Stop Selling. Value-Based Marketing Will Win.
- The Digital Perch
- May 20
- 2 min read
I saw a post about value-based marketing from Gary Vaynerchuk on LinkedIn and it's worth sharing.

"Whoever provides the most value always wins." -Gary V.
Even 15 years ago — at the very start of my marketing journey, long before "value-based content" became the cornerstone of search engine and social media algorithm performance — I believed this to be true.
Back in the early 2010s, I had a personal blog (just for fun) where I wrote about everything under the sun: unique Halloween costumes, travel packing tips, cooking hacks, budgeting strategies, devotionals — you name it. There was no SEO strategy, no optimization, no monetization, no social promotion. I simply wanted to help people by sharing things that had helped me.

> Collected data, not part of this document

/-- 13 R380, R381, Tables 13.14 and 13.15: the integer compares write 1 or 0 to a register, SEL takes a where the old d is not zero and b
where it is; and the moves and literal forms. -/
def Obligations.ComparesMovesAndLiterals : Prop :=
  (IntResult .icmpeq (fun _ _ => compareForm) 0x38#8 (fun x s l => flagOut (x.int s .a l = x.int s .b l)) ∧
   IntResult .icmpne (fun _ _ => compareForm) 0x39#8 (fun x s l => flagOut (x.int s .a l ≠ x.int s .b l)) ∧
   IntResult .icmplt (fun _ _ => compareForm) 0x3A#8 (fun x s l => flagOut (x.int s .a l < x.int s .b l)) ∧
   IntResult .icmple (fun _ _ => compareForm) 0x3B#8 (fun x s l => flagOut (x.int s .a l ≤ x.int s .b l)) ∧
   IntResult .icmpgt (fun _ _ => compareForm) 0x3C#8 (fun x s l => flagOut (x.int s .a l > x.int s .b l)) ∧
   IntResult .icmpge (fun _ _ => compareForm) 0x3D#8 (fun x s l => flagOut (x.int s .a l ≥ x.int s .b l)) ∧
   IntResult .sel (fun _ _ => { intForm with dRead := true }) 0x3E#8 (fun x s l =>
     x.bitsOut (if x.raw s .d l = 0 then x.raw s .b l else x.raw s .a l))) ∧
  (IntResult .mov (fun _ _ => { d := .reg, a := .reg, b := .unused, dWrite := true }) 0x40#8
     (fun x s l => .plain ((x.rd s .a l).setWidth 64)) ∧
   IntResult .movl (fun _ _ => { d := .reg, a := .unused, b := .unused, dWrite := true, lits := 1 }) 0x41#8
     (fun x _ _ => .plain ((x.lits.headD 0#32).setWidth 64)) ∧
   IntResult .movi (fun _ _ => { d := .reg, a := .any, b := .any, dWrite := true }) 0x42#8
     (fun x _ _ => .plain (BitVec.ofNat 64 (x.a * 256 + x.b))) ∧
   IntResult .movih (fun _ _ => { d := .reg, a := .any, b := .any, dRead := true, dWrite := true }) 0x43#8
     (fun x s l => .plain (BitVec.ofNat 64 ((x.a * 256 + x.b) * 65536 + (x.rd s .d l).toNat % 65536))) ∧
   IntResult .iaddl (fun _ _ => intFormL) 0x44#8 (fun x s l => arith x.it (modeSat x.mode) (x.int s .a l + x.literal)) ∧
   IntResult .imull (fun _ _ => intFormL) 0x45#8 (fun x s l => arith x.it (modeSat x.mode) (x.int s .a l * x.literal)) ∧
   IntResult .iandl (fun _ _ => intFormL) 0x46#8 (fun x s l => x.bitsOut (x.raw s .a l &&& x.literalRaw)) ∧
   IntResult .iorl (fun _ _ => intFormL) 0x47#8 (fun x s l => x.bitsOut (x.raw s .a l ||| x.literalRaw)) ∧
   IntResult .ixorl (fun _ _ => intFormL) 0x48#8 (fun x s l => x.bitsOut (x.raw s .a l ^^^ x.literalRaw)) ∧
   IntResult .mov64 (fun _ _ => { d := .pair, a := .pair, b := .unused, dWrite := true }) 0x49#8
     (fun x s l => .plain (x.rdPair s .a l)) ∧
   IntResult .movl64 (fun _ _ => { d := .pair, a := .unused, b := .unused, dWrite := true, lits := 2 }) 0x4A#8
     (fun x _ _ => .plain (pair (x.lits.getD 0 0#32) (x.lits.getD 1 0#32))))

/-- 14 R384, R387, Table 14.1: floating-point addition, subtraction, multiplication and the fused forms of a lane, with the exceptions
they raise. -/
def Obligations.FloatArithmetic : Prop :=
  LaneResult .fadd (fun _ _ => floatForm) 0x50#8 (fun x s l => (x.ft.add x.env false (x.flt s .a l) (x.flt s .b l)).lane) ∧
  LaneResult .fsub (fun _ _ => floatForm) 0x51#8 (fun x s l => (x.ft.add x.env true (x.flt s .a l) (x.flt s .b l)).lane) ∧
  LaneResult .fmul (fun _ _ => floatForm) 0x52#8 (fun x s l => (x.ft.mul x.env (x.flt s .a l) (x.flt s .b l)).lane) ∧
  LaneResult .fma (fun _ _ => { floatForm with dRead := true }) 0x53#8
    (fun x s l => (x.ft.fma x.env false false (x.flt s .a l) (x.flt s .b l) (x.flt s .d l)).lane) ∧
  LaneResult .fms (fun _ _ => { floatForm with dRead := true }) 0x54#8
    (fun x s l => (x.ft.fma x.env false true (x.flt s .a l) (x.flt s .b l) (x.flt s .d l)).lane) ∧
  LaneResult .fnma (fun _ _ => { floatForm with dRead := true }) 0x55#8
    (fun x s l => (x.ft.fma x.env true true (x.flt s .a l) (x.flt s .b l) (x.flt s .d l)).lane) ∧
  LaneResult .fnms (fun _ _ => { floatForm with dRead := true }) 0x56#8
    (fun x s l => (x.ft.fma x.env true false (x.flt s .a l) (x.flt s .b l) (x.flt s .d l)).lane) ∧
  LaneResult .fmal (fun _ _ => { floatForm with lits := 1 }) 0x57#8 (fun x s l =>
    let o := x.ft.fma x.env false false (x.flt s .a l) (x.flt s .b l) x.floatLiteral.bits
    ⟨BitVec.ofNat 64 o.bits, o.sat || x.floatLiteral.sat, o.exc ||| x.floatLiteral.exc⟩)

I wanted to make life easier, more joyful, or just a little brighter for someone else. That blog still reached hundreds of thousands of views back then—without a single marketing trick — because the content was created with one goal: to bring value.

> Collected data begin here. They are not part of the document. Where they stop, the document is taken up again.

/-! ### onLaunch -/

@[simp] theorem State.onLaunch_agenda (n : Nat) (f : Launch → Launch) : (s.onLaunch n f).agenda = s.agenda := by unfold State.onLaunch; split <;> rfl
@[simp] theorem State.onLaunch_turn (n : Nat) (f : Launch → Launch) : (s.onLaunch n f).turn = s.turn := by unfold State.onLaunch; split <;> rfl
@[simp] theorem State.onLaunch_cur (n : Nat) (f : Launch → Launch) : (s.onLaunch n f).cur = s.cur := by unfold State.onLaunch; split <;> rfl
@[simp] theorem State.onLaunch_freeCtr (n : Nat) (f : Launch → Launch) : (s.onLaunch n f).freeCtr = s.freeCtr := by unfold State.onLaunch; split <;> rfl
@[simp] theorem State.onLaunch_nextId (n : Nat) (f : Launch → Launch) : (s.onLaunch n f).nextId = s.nextId := by unfold State.onLaunch; split <;> rfl
@[simp] theorem State.onLaunch_pkg (n : Nat) (f : Launch → Launch) : (s.onLaunch n f).pkg = s.pkg := by unfold State.onLaunch; split <;> rfl
@[simp] theorem State.onLaunch_host (n : Nat) (f : Launch → Launch) : (s.onLaunch n f).host = s.host := by unfold State.onLaunch; split <;> rfl
@[simp] theorem State.onLaunch_fab (n : Nat) (f : Launch → Launch) : (s.onLaunch n f).fab = s.fab := by unfold State.onLaunch; split <;> rfl
@[simp] theorem State.onLaunch_garnet (n : Nat) (f : Launch → Launch) : (s.onLaunch n f).garnet = s.garnet := by unfold State.onLaunch; split <;> rfl
@[simp] theorem State.onLaunch_installs (n : Nat) (f : Launch → Launch) : (s.onLaunch n f).installs = s.installs := by unfold State.onLaunch; split <;> rfl
@[simp] theorem State.onLaunch_groups (n : Nat) (f : Launch → Launch) : (s.onLaunch n f).groups = s.groups := by unfold State.onLaunch; split <;> rfl
@[simp] theorem State.onLaunch_cores (n : Nat) (f : Launch → Launch) : (s.onLaunch n f).cores = s.cores := by unfold State.onLaunch; split <;> rfl
@[simp] theorem State.onLaunch_ops (n : Nat) (f : Launch → Launch) : (s.onLaunch n f).ops = s.ops := by unfold State.onLaunch; split <;> rfl
@[simp] theorem State.onLaunch_commits (n : Nat) (f : Launch → Launch) : (s.onLaunch n f).commits = s.commits := by unfold State.onLaunch; split <;> rfl
@[simp] theorem State.onLaunch_transfers (n : Nat) (f : Launch → Launch) : (s.onLaunch n f).transfers = s.transfers := by unfold State.onLaunch; split <;> rfl
@[simp] theorem State.onLaunch_dieTlb (n : Nat) (f : Launch → Launch) : (s.onLaunch n f).dieTlb = s.dieTlb := by unfold State.onLaunch; split <;> rfl
@[simp] theorem State.onLaunch_faults (n : Nat) (f : Launch → Launch) : (s.onLaunch n f).faults = s.faults := by unfold State.onLaunch; split <;> rfl
@[simp] theorem State.onLaunch_mem (n : Nat) (f : Launch → Launch) : (s.onLaunch n f).mem = s.mem := by unfold State.onLaunch; split <;> rfl
@[simp] theorem State.onLaunch_bars (n : Nat) (f : Launch → Launch) : (s.onLaunch n f).bars = s.bars := by unfold State.onLaunch; split <;> rfl
@[simp] theorem State.onLaunch_landed (n : Nat) (f : Launch → Launch) : (s.onLaunch n f).landed = s.landed := by unfold State.onLaunch; split <;> rfl
@[simp] theorem State.onLaunch_dropped (n : Nat) (f : Launch → Launch) : (s.onLaunch n f).dropped = s.dropped := by unfold State.onLaunch; split <;> rfl
@[simp] theorem State.onLaunch_tickets (n : Nat) (f : Launch → Launch) : (s.onLaunch n f).tickets = s.tickets := by unfold State.onLaunch; split <;> rfl
@[simp] theorem State.onLaunch_spin (n : Nat) (f : Launch → Launch) : (s.onLaunch n f).spin = s.spin := by unfold State.onLaunch; split <;> rfl
@[simp] theorem State.onLaunch_collect (n : Nat) (f : Launch → Launch) : (s.onLaunch n f).collect = s.collect := by unfold State.onLaunch; split <;> rfl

That belief is still at the heart of what I do today.
Marketing, at its best, isn’t about selling — it’s about helping. Yes, it drives business growth and helps sell products/services. But it also introduces people to products, services, and ideas that genuinely improve their lives. Done right, marketing enriches both sides of the exchange.

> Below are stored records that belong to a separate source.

/-- A look into the victim tags changes scores alone (05 R144). -/
theorem victimHit_alike (hg : s.group? g.gid = some g) (c : Nat) (w : Word) (a : Nat) :
    ∃ k, Alike s (s.victimHit c w a) g k ∧ (s.victimHit c w a).mem = s.mem := by
  unfold State.victimHit
  simp only
  split
  · exact ⟨g, Alike.refl hg, rfl⟩
  · next v _ =>
    have a0 := Alike.onCore hg c (fun k => { k with victims := k.victims.filter (fun w => w.order != v.order) }) (fun _ => ⟨rfl, rfl⟩)
    obtain ⟨k, a1, m1⟩ := Alike.onScore a0.found v.owner (fun g => if g.gstate = .seated then { g with lls := min 65535 (g.lls + 1) } else g)
      (fun m => by split <;> rfl)
    exact ⟨k, a0.trans a1, m1⟩

end Sys2Proof.Machine
end

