/-- Settles O50. That an allotment is kept for a handle without an installation is the model's choice (log 21). -/
theorem fabricChannels : Obligations.FabricChannels := by
  unfold Obligations.FabricChannels
  refine ⟨fun s c hc => ⟨guardElapsed_stands hc, guardElapsed_stays hc, drainComplete_frees hc, drainComplete_stays hc,
    fun d hd hg hne => turnBoundary_turns hc hd hg hne, laserFailure_spec hc, portFailure_spec hc, channelRepair_spec hc⟩,
    fun s r g p i hr hdue hg hlive hp hi => ⟨?lease, ?unlease⟩, fun s => ⟨?rotates, ?refused, ?effect, ?waits⟩, ?streams,
    fun s h channels dests => ⟨?pending, ?allots⟩, ?delivers⟩
  case lease =>
    intro hk
    obtain ⟨hi', hp'⟩ := takingLease_finds (r := r) hp hi
    have hexec := (leaseApply_one hr hdue (.inl hk) hp).trans (congrArg _ (applyLease_lease hi' hp' hk))
    rw [refuses_eq s p r, (takingLease_rest s r).1, grant_requests] at hexec
    generalize hgrant : s.fab.grant p.number r.dest.toNat r.count.toNat (List.range 36) = granted at hexec
    have hle : granted.2 ≤ r.count.toNat := hgrant ▸ grant_le ..
    cases hlost : i.streamLost with
    | true =>
      rw [hlost, if_pos rfl] at hexec
      obtain ⟨hreq, hmem, hans, hchan⟩ := answered_kept hg hlive 1 4 0
      exact ⟨_, hexec, hreq, hmem, fun _ => ⟨hans.group, hchan⟩, nofun, nofun, nofun⟩
    | false =>
      rw [hlost, if_neg Bool.false_ne_true] at hexec
      generalize (decide (4096 ≤ r.dest.toNat) || !s.fab.leasable p r.dest.toNat || decide (r.count.toNat = 0) ||
        decide (18 < r.count.toNat)) = bad at hexec ⊢
      cases bad with
      | true =>
        rw [if_pos rfl] at hexec
        obtain ⟨hreq, hmem, hans, hchan⟩ := answered_kept hg hlive 1 3 0
        exact ⟨_, hexec, hreq, hmem, nofun, fun _ _ => ⟨hans.group, hchan⟩, nofun, nofun⟩
      | false =>
        rw [if_neg Bool.false_ne_true] at hexec
        by_cases hstarved : p.starved = []
        · rw [if_neg (by rw [hstarved]; decide)] at hexec
          obtain ⟨hreq, hmem, hans, hchan⟩ := answered_rest hg hlive (f := { granted.1 with requests := [] }) rfl 1
            (moveStatus r.count.toNat granted.2) granted.2
          exact ⟨_, hexec, hreq, hmem, nofun, nofun, fun _ _ h => absurd hstarved h,
            fun _ _ _ => ⟨granted.2, hle, hans.group, rfl, hchan⟩⟩
        · rw [if_pos (by simpa using hstarved)] at hexec
          obtain ⟨hreq, hmem, hans, hchan⟩ := answered_kept hg hlive 1 2 0
          exact ⟨_, hexec, hreq, hmem, nofun, nofun, fun _ _ _ => ⟨hans.group, hchan⟩, fun _ _ h => absurd h hstarved⟩
  case unlease =>
    intro hk
    obtain ⟨hi', hp'⟩ := takingLease_finds (r := r) hp hi
    have hdrainable : (s.takingLease r).drainable p.number r.dest.toNat = s.drainable p.number r.dest.toNat := by
      obtain ⟨hfab, hinst, -⟩ := takingLease_rest s r
      unfold State.drainable
      rw [hfab, hinst]
      rfl
    have hexec := (leaseApply_one hr hdue (.inr hk) hp).trans (congrArg _ (applyLease_unlease hi' hp' hk))
    rw [refuses_eq s p r, hdrainable] at hexec
    generalize (s.drainable p.number r.dest.toNat).take r.count.toNat = chans at hexec
    have hdrain : (s.takingLease r).onFab (fun f => f.drain chans) =
        (s.takingLease r).onFab (fun _ => { s.fab.drain chans with requests := [] }) := by
      refine congrArg (fun f => (s.takingLease r).onFab (fun _ => f)) ?_
      rw [(takingLease_rest s r).1]
      exact drain_requests [] chans s.fab
    rw [hdrain] at hexec
    cases hlost : i.streamLost with
    | true =>
      rw [hlost, if_pos rfl] at hexec
      obtain ⟨hreq, hmem, hans, hchan⟩ := answered_kept hg hlive 2 4 0
      exact ⟨_, hexec, hreq, hmem, fun _ => ⟨hans.group, hchan⟩, nofun, nofun⟩
    | false =>
      rw [hlost, if_neg Bool.false_ne_true] at hexec
      generalize (decide (4096 ≤ r.dest.toNat) || !s.fab.leasable p r.dest.toNat || decide (r.count.toNat = 0) ||
        decide (18 < r.count.toNat)) = bad at hexec ⊢
      cases bad with
      | true =>
        rw [if_pos rfl] at hexec
        obtain ⟨hreq, hmem, hans, hchan⟩ := answered_kept hg hlive 2 3 0
        exact ⟨_, hexec, hreq, hmem, nofun, fun _ _ => ⟨hans.group, hchan⟩, nofun⟩
      | false =>
        rw [if_neg Bool.false_ne_true] at hexec
        obtain ⟨hreq, hmem, hans, hchan⟩ := answered_rest hg hlive (f := { s.fab.drain chans with requests := [] }) rfl 2
          (moveStatus r.count.toNat chans.length) chans.length
        exact ⟨_, hexec, hreq, hmem, nofun, nofun, fun _ _ => ⟨hans.group, hchan⟩⟩
  case rotates => exact fun w hw => congrArg Host.Outcome.next (if_pos hw)
  case refused =>
    intro w hw
    have hexec : exec (.rotcfgWrite w) s = .next (s.fabricHostEvent (fabricWord 5 0 0 0)) :=
      congrArg Host.Outcome.next (if_neg (by rw [hw]; exact Bool.false_ne_true))
    have hrep := fabricHostEvent_reports s (fabricWord 5 0 0 0)
    obtain ⟨e, hlog, hcode⟩ := hrep.log
    refine ⟨_, e, hexec, hrep.fab, hrep.groups, hlog, hcode.trans ?_⟩
    rw [fabricWord_kind (by decide)]
  case effect =>
    intro w hw hframe
    have hexec : exec .rotcfgTakeEffect s =
        .next ((s.onFab (fun f => { f with rotcfg := w, rotNext := none })).rotCheck s.fab.rotAgrees) := by
      show execRotcfgTakeEffect s = _
      unfold execRotcfgTakeEffect
      simp only [hw]
      exact if_pos hframe
    obtain ⟨hfab, hgroups, hpkg⟩ := rotCheck_rest (s.onFab (fun f => { f with rotcfg := w, rotNext := none })) s.fab.rotAgrees
    exact ⟨_, hexec, hfab, hgroups, hpkg⟩
  case waits =>
    intro w hw hframe
    show execRotcfgTakeEffect s = _
    unfold execRotcfgTakeEffect
    simp only [hw]
    exact if_neg hframe
  case streams =>
    intro s
    have hreplaced (hit : List (Word × Stream)) : (hit.foldl (fun t p => t.replaceStream p.1 p.2) s).groups = s.groups ∧
        (hit.foldl (fun t p => t.replaceStream p.1 p.2) s).mem = s.mem :=
      ⟨foldl_keeps State.groups _ _ (fun t p _ => (replaceStream_rest t p.1 p.2).1) s,
        foldl_keeps State.mem _ _ (fun t p _ => (replaceStream_rest t p.1 p.2).2) s⟩
    refine ⟨_, rfl, (hreplaced _).1, (hreplaced _).2, rfl, fun hfar => ?_⟩
    have hnone : s.installs.flatMap (fun i => (i.streams.filter (fun st => st.fab.kind == 0 && !st.lost &&
        s.fab.revoked.contains (chanOf st.port st.laser))).map (fun st => (i.handle, st))) = [] := by
      refine List.flatMap_eq_nil_iff.2 (fun i hi => List.map_eq_nil_iff.2 (List.filter_eq_nil_iff.2 (fun st hst h => ?_)))
      exact hfar i hi st hst (List.contains_iff_mem.1 (Bool.and_eq_true_iff.1 h).2)
    rw [hnone]
    exact ⟨rfl, rfl, rfl⟩
  case pending =>
    intro hnone
    have hexec : exec (.poolAllotment h channels dests) s =
        .next (s.onFab (fun f => { f with pending := Sparse.set ([], []) f.pending h.toNat (channels, dests) })) := by
      show execPoolAllotment h channels dests s = _
      unfold execPoolAllotment
      simp only [hnone]
    exact ⟨_, hexec, Sparse.get_set_self .., rfl, rfl⟩
  case allots =>
    intro i p hi hp hnodup
    have hexec : exec (.poolAllotment h channels dests) s = .next (s.allot h channels dests) := by
      show execPoolAllotment h channels dests s = _
      unfold execPoolAllotment State.makePool
      simp only [hi, hp]
    obtain ⟨hgroups, hmem, hchans⟩ := setDests_rest (s.onFab (fun _ => s.fab.allotted p.number channels)) h dests
    rw [← allot_eq hp] at hgroups hmem hchans
    refine ⟨_, hexec, hgroups, hmem, fun n hn hpool hfree => ?_, fun n c hc hother => ?_, fun n c hc hused => ?_⟩
    · exact (chan?_congr hchans n).trans (allotted_joins hn hpool hfree)
    · exact (chan?_congr hchans n).trans (allotted_stays hnodup hc (.inl hother))
    · exact (chan?_congr hchans n).trans (allotted_stays hnodup hc (.inr hused))
  case delivers =>
    intro s h i g w ws hi hg hgid hev
    obtain ⟨hseated, hhandle, hroom⟩ := eventGroup_hears hg
    let word : Word := if i.evLost then w ||| 0x8000#32 else w
    let heard := s.onInst h (fun i => { i with events := ws, evLost := false })
    have hexec : exec (.fabricEventDeliver h) s = .next (heard.pushWords g.gid 11 [word]) := by
      show execFabricEventDeliver h s = _
      unfold execFabricEventDeliver
      simp only [hi, hg, hev]
      rfl
    have hheard : heard.group? g.gid = some g := (State.group?_congr (State.onInst_groups ..) g.gid).trans hgid
    have hpush := pushWords_eq hheard (by rw [hseated]; decide) 11 [word]
    refine ⟨_, g.setQueue 11 (g.queue 11 ++ [word]), hexec.trans (congrArg _ hpush), ?_, ?_, Sparse.get_set_self .., hseated, hhandle, hroom⟩
    · refine (congrArg (fun is : List Installation => is.find? (fun j => j.handle == h)) (State.onGroup_installs ..)).trans ?_
      exact State.inst?_onInst s (f := fun i => { i with events := ws, evLost := false }) hi (show i.handle = h from inst?_handle hi)
    · exact State.group?_onGroup_self (f := fun k => k.setQueue 11 (k.queue 11 ++ [word])) hheard rfl

end Sys2Proof.Machine
end

section
/-!
SUPPORT. Workgroups and seats: WORKGROUP_START, GROUP_SEAT, GROUP_UNSEAT and GROUP_WAKE (05 R124 to R140, 06 R156; O52).
-/
namespace Sys2Proof.Machine

variable {s t u : State} {g h : Group}

/-! ### WORKGROUP_START (05 R127, R131) -/

/-- The acquire of a launch takes the core's L1 copies alone. -/
theorem acquireAll_side (handle : Word) (cores : List Nat) (s : State) :
    ∃ cs, cores.foldl (fun t c => t.acquireEffect c handle 4) s = { s with cores := cs } := by
  induction cores generalizing s with
  | nil => exact ⟨s.cores, rfl⟩
  | cons c cs ih =>
    obtain ⟨ds, hd⟩ := ih (s.acquireEffect c handle 4)
    exact ⟨ds, hd⟩

/-- Objects that are reset are empty; only the objects change. -/
theorem resetAll_spec (keys : List Nat) (s : State) :
    ∃ bs, keys.foldl (fun t key => t.onBar key (fun _ => {})) s = { s with bars := bs } ∧
      ∀ key, (key ∈ keys ∨ Sparse.get {} s.bars key = {}) → Sparse.get {} bs key = ({} : Barrier) := by
  induction keys generalizing s with
  | nil => exact ⟨s.bars, rfl, fun key hk => hk.resolve_left List.not_mem_nil⟩
  | cons k ks ih =>
    obtain ⟨bs, hbs, hempty⟩ := ih (s.onBar k (fun _ => {}))
    refine ⟨bs, hbs, fun key hk => hempty key ?_⟩
    by_cases hin : key ∈ ks
    · exact .inl hin
    · refine .inr ?_
      show Sparse.get {} (Sparse.alter {} s.bars k (fun _ => {})) key = {}
      rw [Sparse.get_alter]
      split
      · rfl
      · next hne =>
        refine hk.resolve_left fun hmem => ?_
        rcases List.mem_cons.mp hmem with rfl | hks
        · exact hne rfl
        · exact hin hks

/-- What WORKGROUP_START makes: one group of each local number named, with its shadow in a paired kernel. -/
theorem addGroups_spec (i : Installation) (k : Kernel) (l : Launch) (p : Position) (wg : Nat) (ns : List Nat) (s : State) :
    ∃ news, (s.addGroups i k l p wg ns).groups = s.groups ++ news ∧
      (∀ g ∈ news, ∃ gid, ∃ n ∈ ns, ∃ b, g = newGroup gid i k l p wg n b) ∧
      (∀ n ∈ ns, ∃ gid, newGroup gid i k l p wg n false ∈ news) ∧ (s.addGroups i k l p wg ns).mem = s.mem ∧
      (s.addGroups i k l p wg ns).launches = s.launches ∧ (s.addGroups i k l p wg ns).bars = s.bars := by
  induction ns generalizing s with
  | nil => exact ⟨[], (List.append_nil _).symm, fun g hg => absurd hg List.not_mem_nil, fun n hn => absurd hn List.not_mem_nil, rfl, rfl, rfl⟩
  | cons n ns ih =>
    unfold State.addGroups
    simp only
    split
    · obtain ⟨news, hgroups, hnew, hall, hmem, hlaunch, hbars⟩ := ih { s with
        nextId := s.nextId + 1 + 1
        groups := (s.groups ++ [newGroup s.nextId i k l p wg n false]) ++ [newGroup (s.nextId + 1) i k l p wg n true] }
      refine ⟨newGroup s.nextId i k l p wg n false :: newGroup (s.nextId + 1) i k l p wg n true :: news, ?_, ?_, ?_, hmem, hlaunch, hbars⟩
      · exact hgroups.trans (by simp)
      · intro g hg
        rcases List.mem_cons.mp hg with rfl | hg
        · exact ⟨_, n, List.mem_cons_self, false, rfl⟩
        · rcases List.mem_cons.mp hg with rfl | hg
          · exact ⟨_, n, List.mem_cons_self, true, rfl⟩
          · obtain ⟨gid, m, hm, b, hgm⟩ := hnew g hg
            exact ⟨gid, m, List.mem_cons_of_mem _ hm, b, hgm⟩
      · intro m hm
        rcases List.mem_cons.mp hm with rfl | hm
        · exact ⟨_, List.mem_cons_self⟩
        · obtain ⟨gid, hin⟩ := hall m hm
          exact ⟨gid, List.mem_cons_of_mem _ (List.mem_cons_of_mem _ hin)⟩
    · obtain ⟨news, hgroups, hnew, hall, hmem, hlaunch, hbars⟩ := ih { s with
        nextId := s.nextId + 1
        groups := s.groups ++ [newGroup s.nextId i k l p wg n false] }
      refine ⟨newGroup s.nextId i k l p wg n false :: news, ?_, ?_, ?_, hmem, hlaunch, hbars⟩
      · exact hgroups.trans (by simp)
      · intro g hg
        rcases List.mem_cons.mp hg with rfl | hg
        · exact ⟨_, n, List.mem_cons_self, false, rfl⟩
        · obtain ⟨gid, m, hm, b, hgm⟩ := hnew g hg
          exact ⟨gid, m, List.mem_cons_of_mem _ hm, b, hgm⟩
      · intro m hm
        rcases List.mem_cons.mp hm with rfl | hm
        · exact ⟨_, List.mem_cons_self⟩
        · obtain ⟨gid, hin⟩ := hall m hm
          exact ⟨gid, List.mem_cons_of_mem _ hin⟩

I’ve always believed that when you lead with value, the results will follow. It’s why the most respected voices in any industry — especially marketing — are the ones giving away valuable advice, sometimes freely and generously.
Because when you consistently show up to serve, it often comes back full circle.
The truth is, most people could learn marketing on their own. The tools and information are out there. But running a business is demanding, and few owners have the time to wade through countless hours of tutorials, test strategies, and continually adapt to what works. That’s where marketing professionals come in — not to gatekeep knowledge, but to apply it efficiently and effectively so business owners can focus on what they do best.
At the end of the day, I believe marketing should always start with "How can we help?"
When that’s your foundation for your business, everything else builds itself.